• _THE TASK_:
Scan the entries and state how many lines contain "home". Write no other text.

• _DATA EXTRACT_:
/-- Take one invocation counter value of a slot (R165, R291). -/
def takeInvocation (s : Nat) (d : Dev) : Nat × Dev :=
  let c := (getSlot d s).ctr
  (c, updSlot s (fun k => { k with ctr := c + 1, hwm := c }) d)

/-- A generation of a slot still has a queued request in some block (R289). -/
def genActive (d : Dev) (s g : Nat) : Bool :=
  d.blk.any (fun e => e.2.cipherActive.any (fun a => a.2.1 = s && a.2.2 = g))

def slotActive (d : Dev) (s : Nat) : Bool :=
  d.blk.any (fun e => e.2.cipherActive.any (fun a => a.2.1 = s))

/-- Every generation of a slot's key is zeroised (R293 step 1), in the store and in its copy. -/
def wipeSlot (s : Nat) (d : Dev) : Dev :=
  let d := updSlot s (fun k => { k with
    bound := false, loaded := false, key := 0, kcv := 0, nonceUnknown := false, oldKey := none, older := []
    erasing := false }) d
  { d with cip := { d.cip with copy := Tab.drop d.cip.copy s } }

/-- After a request ends: the old generation's key is zeroised once no request is pinned to it
(R289), and an erase that waited for the slot's requests is carried out (R294). -/
def settleSlot (s : Nat) (d : Dev) : Dev :=
  let k := getSlot d s
  let d := match k.oldKey with
    | some (g, _) =>
      if genActive d s g then d
      else trace 0x5002 79 (s + g * 256 + k.fn * 65536) k.kcv (updSlot s (fun k => { k with oldKey := none }) d)
    | none => d
  if k.erasing && !slotActive d s then wipeSlot s d else d

/-- The cipher request of record `id` in a block's queue finishes (R282). -/
def cipherDone (b id : Nat) (d : Dev) : Dev :=
  match (getBlk d b).cipherActive.find? (fun a => a.1 = id) with
  | none => d
  | some (_, s, _) =>
    settleSlot s (updBlk b (fun k => { k with
      cipherActive := k.cipherActive.filter (fun a => a.1 ≠ id), cipherDone := satAdd 32 k.cipherDone 1 }) d)

/-- Index and epoch under which the device commits now. -/
def originNow (d : Dev) : Nat × Nat := (d.hrk.index, d.tmb.epochId)

/-- Start a record of page content in the log of `b`'s flow: room, credit, nonce, content as read
now; `origin` is the hierarchy index and epoch of its commits (R163). Nothing where the log has no room or the function no key. -/
def startRecord (m : List Host.Cell) (b : Nat) (kind : RKind) (f : Nat) (runs : List Run)
    (amend : Bool) (handle : Nat) (origin : Nat × Nat) (d : Dev) : Option (Nat × Dev) :=
  let ps := runs.flatMap runPageList
  let bytes := ps.length * pageBytes
  let lb := logOf d b
  match encryptSlot d f, takeRoom lb (peekId d lb) bytes (headLen runs (pagesPoison d ps)) d with
  | some s, some ((c, t, pos, seg), d) =>
    let (inv, d) := takeInvocation s d
    let (id, d) := newId lb d
    let r : Rec := {
      id, block := lb, home := b, kind, fn := f, slot := s, gen := (getSlot d s).gen, inv
      pfx := (getSlot d s).pfx, hidx := origin.1, epochId := origin.2, runs
      poison := pagesPoison d ps, body := pagesContent m ps, amend
      firstHt := (runs.map Run.ht).foldl min (match runs with | [] => 0 | r :: _ => r.ht)
      lastHt := (runs.map Run.ht).foldl max 0, bytes, cell := c, target := t, position := pos, segment := seg
      ckey := (getSlot d s).key, handle }
    let d := updBlk lb (fun k => { k with cipherActive := k.cipherActive ++ [(id, s, (getSlot d s).gen)] }) d
    some (id, countBlk lb 11 1 (drawCredit lb bytes (addRec r d)))
  | _, _ => none

/-- The pages of a record that it stages: held, unstaged, and still of the extent whose commit HT
the run carries (R77, R89). -/
def stagesPage (d : Dev) (r : Run) (p : Nat) : Bool :=
  let g := getPage d p
  g.unstaged && g.kind = .held && d.exts.any (fun x => x.eid = g.eid && x.ht = r.ht)

/-- A page record written: its pages leave the unstaged counts and name it as live record. -/
def markStaged (r : Rec) (d : Dev) : Dev :=
  r.runs.foldl (fun d run =>
    (runPageList run).foldl (fun d p =>
      if stagesPage d run p then
        updPage p (fun g => { g with unstaged := false, record := some r.id, restage := false, remainder := false }) d
      else d) d) d

/-- A record counts written (R20, R161): its head in two journals, its content read back. -/
def countWritten (r : Rec) (d : Dev) : Dev :=
  let d := updRec r.id (fun r => { r with written := true, writeHt := d.tmb.ht }) d
  let d := countCell r.cell 1 (segmentsOf r.bytes) d
  let d := trace 0x2001 (64 + r.block) r.id r.bytes (countBlk r.block 0 1 d)
  closeUnits (journalBoth r.cell r.id (markStaged r (cipherDone r.block r.id d)))

/-! ### Exposure marks (R385) -/

/-- Mask of the functions set up (R248). -/
def setUp (d : Dev) (f : Nat) : Bool := (getFn d f).sq.any (fun e => e.2.en)
def setUpMask (d : Dev) : Nat :=
  sumNat ((fnNumbers.filter (setUp d)).map (fun f => 2 ^ f))

/-- The newest exposure mark of a block's log, as its kind. -/
def newestMark (d : Dev) (b : Nat) : Option RKind :=
  ((d.flash.records.filter (fun r => r.home = b && (r.kind = .expose || r.kind = .safe))).getLast?).map
    Rec.kind


/-- A block can program its log: it is populated and in admission, a cell works, and so does its path. -/
def logWorks (d : Dev) (b : Nat) : Bool :=
  populated d b && !blkOut d b && !(getBlk d b).pathFailed && (workingCells d b) ≠ []

/-- The block whose log takes block `b`'s list: its own, its partner's, or the lowest-numbered
working block's (R111). -/
def listLog (d : Dev) (b : Nat) : Option Nat :=
  if logWorks d b then some b
  else if logWorks d (partner b) then some (partner b)
  else (blockList d).find? (logWorks d)
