-- ==== Sys2Proof/Machine/Curtain.lean ====
section
/-!
DEFINITION. Curtain: its start, milestones M1 to M10, projection, prompt books (chapter 6).
-/

namespace Sys2Proof.Machine

/-- A HOLD whose data is all in, or a COMMIT that has started, and that has not committed (R108). -/
def readyHold (d : Dev) (x : Desc) : Bool :=
  x.isHold && (x.phase = .waiting
    || (x.entry.opcode = 1 && x.phase = .reading && x.needReads = [] && x.readError = 0
        && !(d.ept.tags.any (fun e => e.2.handle = x.handle && !e.2.quarantined)))
    || (x.entry.opcode = 2 && x.phase = .running))

/-- Milestone `m` reached: its HT, the register and the trace. -/
def milestone (m : Nat) (d : Dev) : Dev :=
  trace (0x010 + m) 79 (2 ^ d.board.blocks - 1) 0
    { d with cur := { d.cur with milestone := m, msHt := Tab.set d.cur.msHt m d.tmb.ht } }

/-- listed_b of every block now (R110). -/
def listedNow (d : Dev) : Tab Nat := (blockList d).map (fun b => (b, unstagedB d b))

/-- The endpoint goes to electrical idle and is powered down (M4, I4): completions waiting are lost
for a curtain; events wait (R45, R33). -/
def abandonLink (keepCpls : Bool) (d : Dev) : Dev :=
  let d := if keepCpls then d else
    { d with
      fns := Tab.mapVals (fun (f : FnSt) => { f with cqWait := [] }) d.fns
      mrg := { d.mrg with orphans := [] } }
  trace 0x7001 76 7 0 { d with ept := { d.ept with link := .abandoned, tags := [], tlpHeld := [] } }

/-- From M3 or I3 the endpoint discards TLPs, those it holds back among them (R109). -/
def cutTlps (d : Dev) : Ept :=
  { d.ept with tlpsCut := true, discardRun := satAdd 32 d.ept.discardRun d.ept.tlpHeld.length, tlpHeld := [] }

/-- M3 with the link abandoned (R45, R108): ready holds are kept for the lists, WRITE_THROUGH holds
with a record in flight stay, everything else is abandoned without a completion. -/
def cutHost (d : Dev) : Dev :=
  let ready := (d.descs.filter (readyHold d)).map (unackEntry d)
  let gone := d.descs.filter (fun x => !(readyHold d x) && x.phase ≠ .staging && x.fn ≠ 0)
  { d with
    int := { d.int with
      ready := sortBy ListEntry.ht ready
      abandoned := gone.map (fun x => (x.fn, x.seq)) }
    descs := d.descs.filter (fun x => x.phase = .staging)
    ept := { cutTlps d with tags := [] } }

/-- M3 with the link kept (R41): every uncommitted descriptor of a cache function completes with
REFUSED_MODE; the admin ring stays served. -/
def refuseAll (d : Dev) : Dev :=
  let d := { d with ept := cutTlps d }
  (d.descs.filter (fun x => x.fn ≠ 0 && x.phase ≠ .staging)).foldl (fun d x =>
    refuse x stMode d) { d with int := { d.int with ready := [], abandoned := [] } }

/-- What of a curtain its trigger decides (Table 6.1). -/
structure CurtainKind where
  cause : Nat
  linkKept : Bool
  planned : Bool := false
  protective : Bool := false
  after : Nat := 0
  handle : Nat := 0
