/-- What an IMAGE_TRANSFER names: blocks, source and transfer slot. -/
def xferNamed (x : Desc) (d : Dev) : Dev :=
  { d with hrk := { d.hrk with
    xferState := 1, xferCause := 0, xferSource := false, xferPeer := field x.entry.p0 0 9
    xferPeerBlk := field x.entry.p0 16 3, xferLocal := field x.entry.p0 24 3, xferSlot := field x.entry.p0 32 6
    xferBytes := 0, xferHandle := x.handle, xferNext := 0, xferAcked := 0, xferFails := 0
    xferCrc := 0xFFFFFFFF } }

/-- A descriptor ends by a check. An IMAGE_TRANSFER that the mode refuses shows its CAUSE (Table 10.7). -/
def turnAway (x : Desc) (st : Nat) (d : Dev) : Dev :=
  if x.fn = 0 && x.entry.opcode = 0x4B && st = stMode && !xferRuns d then
    let d := xferNamed x d
    let d := { d with hrk := { d.hrk with xferState := 5, xferCause := 4 } }
    endWith x st (xferStatus d) 0 d
  else endWith x st 0 0 d

/-- Start a descriptor that nothing holds back: the checks, then `running`. -/
def startDesc (x : Desc) (d : Dev) : Dev :=
  match checkDesc d x with
  | some st => turnAway x st d
  | none => updDesc x.handle (fun y => { y with phase := .running }) d

/-- The entry names a scatter list, which is read with it. -/
def listed (e : SqEntry) : Bool := (e.opcode = 1 || e.opcode = 4) && bit e.flags 2 && e.hlen ≠ 0

/-- DESCRIPTOR_FETCH (R253, R255): the admin ring first, else the function and ring that the round
robins choose; the entry's content is what host memory held. -/
def fetchOne (e : SqEntry) (sgl : SglRead) (d : Dev) : Dev :=
  let r0 := mrgRing d 0
  if fetches d true && r0.en && r0.dev ≠ r0.host && inFlightCount d true < 16 && (getFn d 0).busMaster then
    let (x, d) := takeEntry 0 0 e sgl d
    startDesc x d
  else if fetches d false && inFlightCount d false < 2032 then
    match pickFn d with
    | none => d
    | some f =>
      match pickRing d f with
      | none => d
      | some k =>
        match (if listed e then hostFetch f e.haddr (16 * min 256 e.hlen) (sgl = .timeout) d else some d) with
        | none => d
        | some d =>
          let (x, d) := takeEntry f k e sgl d
          if heldBack d x then d else startDesc x d
  else d
def execDescriptorFetch (e : SqEntry) (sgl : SglRead) (s : State) : Answer := onDev (fetchOne e sgl) s

/-- The descriptor of a handle, started: one that was held back starts now if nothing holds it, and
one that the checks end is gone. `op` is the opcode the command carries out; a descriptor of no known opcode, which
no command carries out, is released by any (R255). -/
def begin (h : Nat) (admin : Bool) (op : Nat) (d : Dev) : Option Desc × Dev :=
  match findDesc d h with
  | none => (none, d)
  | some x =>
    if x.known && ((x.fn = 0) ≠ admin || x.entry.opcode ≠ op) then (none, d)
    else if x.phase = .running then (some x, d)
    else if x.phase ≠ .fetched || heldBack d x then (none, d)
    else
      let d := startDesc x d
      (findDesc d h, d)

/-- A command that a change of mode has overtaken ends as Table 2.5 has it end: rows 21 to 25 and learning
start only from their modes. -/
def inItsMode (x : Desc) (f : Dev → Dev) (d : Dev) : Dev :=
  match modeRefuses d x with
  | some st => turnAway x st d
  | none => f d

/-! ### Function reset, disable, enable (R267, R268) -/

def fnTrace (f st : Nat) (d : Dev) : Dev := trace 0x7006 76 (f + st * 256) 0 d

/-- The whole of a function reset (R267, steps 1 to 4): uncommitted descriptors end ABORTED_RESET;
completions that find no space go to the orphan ring; rings and vectors take their reset values. -/
def resetFn (f : Nat) (d : Dev) : Dev :=
  let was := setUp d f
  let mine := d.descs.filter (fun x => x.fn = f)
  let d := updFn f (fun s => { s with resetting := true }) d
  let d := mine.foldl (fun d x => endWith x stReset 0 0 d) d
  let d := orphanWaiting f d
  let d := updFn f (fun s => { s with
    sq := [], cq := [], msix := [], dbErrors := 0, cfgError := false, resetting := false
    rr := [], wrrLeft := 0 }) d
  let d := fnTrace f 0 (drainOrphans 2049 d)
  countsChanged (if was then dirChanged f 0 (recomputeNow d) else d)

/-- FNC_CTL_RESET (R267). -/
def execFncCtlReset (f : Nat) (s : State) : Answer :=
  onDev (fun d => if fnPresent d f then resetFn f d else d) s

/-- FUNCTION_DISABLE (R268): each fetched descriptor completes on the orphan ring. Function 0 has
only its bus master enable and power state, which touch its configuration alone (R242). -/
def disableFn (f : Nat) (c : DisableCause) (d : Dev) : Dev :=
  let d := match c with
    | .busMaster => updFn f (fun s => { s with busMaster := false }) d
    | .eptFnDisable => { d with ept := { d.ept with fnDisable := d.ept.fnDisable ||| ((1 : W64) <<< f &&& ~~~1) } }
    | .d3hot => updFn f (fun s => { s with d3hot := true }) d
  if f = 0 || !fnPresent d f then d
  else
    let mine := d.descs.filter (fun x => x.fn = f)
    let d := mine.foldl (fun d x => endWith x stDisabled 0 0 d) (orphanWaiting f d)
    fnTrace f 3 (countsChanged (recomputeNow (drainOrphans 2049 d)))
def execFunctionDisable (f : Nat) (c : DisableCause) (s : State) : Answer := onDev (disableFn f c) s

• _RESPONSE TO THE EXERCISE_:
2